(Extracted records)
/-- R166. -/
theorem rxCommit_of_full {pre : State} (hfull : pre.params.RX_CAP ≤ pre.rx_len) (b : Byte) (u : State) :
    rxCommit pre b u = { u with rx_acc := 0, rx_count := 0, rx_armed := false, edge_en := true } := by
  simp only [rxCommit, if_neg (Nat.not_lt.mpr hfull)]
  rfl

/-- The tick took the level `rx` as one of the first seven samples (R164). -/
structure SampleTaken (rx : Bool) (s t : State) : Prop where
  acc : t.rx_acc = shiftIn s.rx_acc rx
  count : t.rx_count.val = s.rx_count.val + 1
  armed : t.rx_armed = true
  cnt : t.rx_cnt = s.bit_period
  edge_en : t.edge_en = s.edge_en
  len : t.rx_len = s.rx_len
  cells : SameCells s.RXB t.RXB

/-- The tick took the eighth sample, which completed the byte `b` (R165, R166). -/
structure ByteCompleted (b : Byte) (s t : State) : Prop where
  acc : t.rx_acc = 0
  count : t.rx_count = 0
  armed : t.rx_armed = false
  edge_en : t.edge_en = true
  stored : s.rx_len < s.params.RX_CAP → t.rx_len = s.rx_len + 1 ∧ t.RXB = Memory.write s.RXB s.rx_len b
  dropped : s.params.RX_CAP ≤ s.rx_len → t.rx_len = s.rx_len ∧ SameCells s.RXB t.RXB

theorem rxCommit_byteCompleted {s u : State} (hsame : SameReceive s u) (b : Byte) :
    ByteCompleted b s (rxCommit s b u) := by
  obtain ⟨⟨cells, len, -⟩, -⟩ := hsame
  obtain hroom | hfull := Nat.lt_or_ge s.rx_len s.params.RX_CAP
  · rw [rxCommit_of_room hroom]
    exact ⟨rfl, rfl, rfl, rfl, fun _ => ⟨rfl, rfl⟩, fun hfull => absurd hroom (Nat.not_lt.mpr hfull)⟩
  · rw [rxCommit_of_full hfull]
    exact ⟨rfl, rfl, rfl, rfl, fun hroom => absurd hroom (Nat.not_lt.mpr hfull), fun _ => ⟨len, cells⟩⟩

section

variable {s : State} (h : BlockInv s) (hs : s.sess = .configured) (ha : s.rx_armed = true)

include h hs ha

/-- A byte in progress has edge delivery off (R50 item 8), so beside the pending bit the timer step alone can act on the
receive engine. -/
theorem BlockInv.exec_armed_tick (rx : Bool) :
    ∃ u p, SameReceive s u ∧
      Machine.exec (.tick rx false false) s = .next (prevUpdate rx { rxTimerStep s rx u with edge_pending := p }) := by
  obtain ⟨-, -, hrx⟩ := (blockInv_iff_of_configured hs).mp h
  obtain ⟨u, hu, hexec⟩ := h.exec_quiet_tick hs rx
  obtain ⟨p, e⟩ := edgeStep_of_not_taken (hrx.edgeTaken_of_armed ha rx) (rxTimerStep s rx u)
  exact ⟨u, p, (txTimerStep_frame hu).sameReceive, e ▸ hexec⟩

theorem BlockInv.exec_waiting_tick (hc : s.rx_cnt ≠ 1) (rx : Bool) :
    ∃ t, Machine.exec (.tick rx false false) s = .next t ∧ ReceiveWaited 1 s t := by
  obtain ⟨u, hu, hexec⟩ := h.exec_quiet_tick hs rx
  exact ⟨_, hexec, (h.waitingTick hs hu rx).receive ha hc⟩

theorem BlockInv.exec_sample_tick (hc : s.rx_cnt = 1) (h7 : s.rx_count.val < 7) (rx : Bool) :
    ∃ t, Machine.exec (.tick rx false false) s = .next t ∧ SampleTaken rx s t := by
  obtain ⟨u, p, ⟨⟨cells, len, -, -, edge, -, -⟩, -⟩, hexec⟩ := h.exec_armed_tick hs ha rx
  rw [rxTimerStep_of_sample ha hc h7] at hexec
  exact ⟨_, hexec, rfl, rfl, rfl, rfl, edge, len, cells⟩

theorem BlockInv.exec_eighth_tick (hc : s.rx_cnt = 1) (h7 : s.rx_count.val = 7) (rx : Bool) :
    ∃ t, Machine.exec (.tick rx false false) s = .next t ∧ ByteCompleted (shiftIn s.rx_acc rx) s t := by
  obtain ⟨u, p, hsame, hexec⟩ := h.exec_armed_tick hs ha rx
  rw [rxTimerStep_of_eighth ha hc h7] at hexec
  exact ⟨_, hexec, { rxCommit_byteCompleted hsame (shiftIn s.rx_acc rx) with }⟩

end

/-- Settles O36. -/
theorem sampleShiftsIntoTheAccumulator : Obligations.SampleShiftsIntoTheAccumulator := by
  intro rx s h hs ha hc h7
  obtain ⟨t, hexec, acc, count, armed, cnt, edge, len, cells⟩ := h.exec_sample_tick hs ha hc h7 rx
  exact ⟨t, hexec, acc ▸ shiftIn_top _ _, acc ▸ shiftIn_low _ _, count, armed, cnt, edge, len, cells⟩

/-- Settles O37. -/
theorem eighthSampleCommitsOrDrops : Obligations.EighthSampleCommitsOrDrops := by
  intro rx s h hs ha hc h7
  obtain ⟨t, hexec, acc, count, armed, edge, stored, dropped⟩ := h.exec_eighth_tick hs ha hc h7 rx
  refine ⟨t, shiftIn s.rx_acc rx, hexec, shiftIn_top _ _, shiftIn_low _ _, acc, count, armed, edge, fun hroom => ?_,
    fun hfull => dropped (Nat.le_of_eq hfull.symm)⟩
  obtain ⟨len, hRXB⟩ := stored hroom
  rw [hRXB]
  exact ⟨len, read_write_same _ _ _, fun a hne => read_write_other _ _ hne⟩

/-! ## The sample timeline (O57)

A byte is followed by the levels of the ticks since its edge event: the `n` samples taken so far are those of the ticks
P, 2·P, ..., n·P, and they stand in the top `n` bits of the accumulator, the oldest lowest. -/

/-- The top `n` bits of `acc` are the levels of the first `n` sample ticks. -/
def SampledBits (P : Nat) (levels : List Bool) (n : Nat) (acc : Byte) : Prop :=
  ∀ k, k < n → levels[(k + 1) * P - 1]? = some (acc.getLsbD (8 - n + k))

_About this exercise_
What are the lines above, starting at the one with "dropped : s.params.RX_CAP" and ending at the one with "exact ⟨u, p, (txTimerStep_frame"? Give them again exactly, and only them.

_Worked solution_
  dropped : s.params.RX_CAP ≤ s.rx_len → t.rx_len = s.rx_len ∧ SameCells s.RXB t.RXB

theorem rxCommit_byteCompleted {s u : State} (hsame : SameReceive s u) (b : Byte) :
    ByteCompleted b s (rxCommit s b u) := by
  obtain ⟨⟨cells, len, -⟩, -⟩ := hsame
  obtain hroom | hfull := Nat.lt_or_ge s.rx_len s.params.RX_CAP
  · rw [rxCommit_of_room hroom]
    exact ⟨rfl, rfl, rfl, rfl, fun _ => ⟨rfl, rfl⟩, fun hfull => absurd hroom (Nat.not_lt.mpr hfull)⟩
  · rw [rxCommit_of_full hfull]
    exact ⟨rfl, rfl, rfl, rfl, fun hroom => absurd hroom (Nat.not_lt.mpr hfull), fun _ => ⟨len, cells⟩⟩

section

variable {s : State} (h : BlockInv s) (hs : s.sess = .configured) (ha : s.rx_armed = true)

include h hs ha

/-- A byte in progress has edge delivery off (R50 item 8), so beside the pending bit the timer step alone can act on the
receive engine. -/
theorem BlockInv.exec_armed_tick (rx : Bool) :
    ∃ u p, SameReceive s u ∧
      Machine.exec (.tick rx false false) s = .next (prevUpdate rx { rxTimerStep s rx u with edge_pending := p }) := by
  obtain ⟨-, -, hrx⟩ := (blockInv_iff_of_configured hs).mp h
  obtain ⟨u, hu, hexec⟩ := h.exec_quiet_tick hs rx
  obtain ⟨p, e⟩ := edgeStep_of_not_taken (hrx.edgeTaken_of_armed ha rx) (rxTimerStep s rx u)
  exact ⟨u, p, (txTimerStep_frame hu).sameReceive, e ▸ hexec⟩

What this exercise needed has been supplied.